We know that   $\textbf{\large Speed = } \frac{Distance}{Time}$

by above given details in question

$S = \frac{d}{t}\\\\s = \frac{d}{t - 2}$                                                                       (equation 1)

When both vehicles travel from opposite sides, they meet at a point

after 1.33 hours = $\frac{4}{3} hours$

So the total distance covered by both vehicles = d.

and time taken =  $\frac{4}{3} hours$

and total speed will be ( S + s ) =   $\frac{d}{\frac{4}{3}}$ = $\frac{3d}{4}$                 (equation 2)

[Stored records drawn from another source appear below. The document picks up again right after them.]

-- ==== Sys2Proof/Machine/OnAir.lean ====
section
/-!
DEFINITION. The selector's commands: ONAIR and POLICY (spec/06).
-/

namespace Sys2Proof.Machine

open Sys2Proof

/-- ONAIR waits for the next block event (R101). -/
def onair (p : List Byte) (s : State) : State :=
  s.onSel fun v => { v with awaiting := v.awaiting ++ [{ order := .onair (p.getD 0 0), due := s.blockDue }] }

def execOnair (addr : BitVec 7) (p : List Byte) (s : State) : Host.Outcome State Fault Refusal :=
  .next (takeFrame 0x45 addr p (fun r => lengthChecked (p.length == 1) r (onair p)) s)

/-- A policy's kx brought within 5 to 10 (R104). -/
def clampKx (kx : Nat) : Nat := if kx < 5 then 5 else if 10 < kx then 10 else kx

/-- POLICY (R104). PATCH and the preferred feed are checked before the selector's state, in the order of R104's
sentences (DEDUCED, log 67). -/
def policy (p : List Byte) (r : Role) (s : State) : State :=
  match boolOf (u8 p 0), sideOf (u8 p 1) with
  | some patch, some x =>
    if s.sel.state.inTransition then complete r .busy [] s
    else
      complete r (if clampKx (u8 p 2) = u8 p 2 then .ok else .clamped)
        (be 1 (bit patch) ++ be 1 x.code ++ be 1 (clampKx (u8 p 2)))
        (s.onSel fun v => { v with patch := patch, preferred := x, policyKx := clampKx (u8 p 2) })
  | _, _ => complete r .range [] s

def execPolicy (addr : BitVec 7) (p : List Byte) (s : State) : Host.Outcome State Fault Refusal :=
  .next (takeFrame 0x46 addr p (fun r => lengthChecked (p.length == 3) r (policy p r)) s)

end Sys2Proof.Machine
end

By above values of equation 1 and equation 2

$\frac{3d}{4} = \frac{d}{t} + \frac{d}{t-2}$

cancelling d from LHS and RHS

$\frac{3}{4} = \frac{1}{t} + \frac{1}{t-2}$

Solving this equation

$\frac{3}{4} = \frac{t - 2 + t}{t \times (t-2)} =\frac{2t - 2 }{t \times (t-2)}$

on solving

$3t^2 - 6t = 8t - 8\\\\3t^2 - 14t + 8 = 0$

$(3t - 2)\times (t - 4) = 0\\\\So,\\\\\textbf{\large t = 4 or t = }\frac{\textbf{\large 2}}{\textbf{\large 3}}$

t ≠ $\frac{2}{3}$                              

  (It is saying that bus alone can move faster than the case when both bus and car move through opposite ends at same time,  which is not possible)

$\textbf{\Large So time taken by bus to travel from x to y}\\\\\textbf{\Large t = 4 hours}$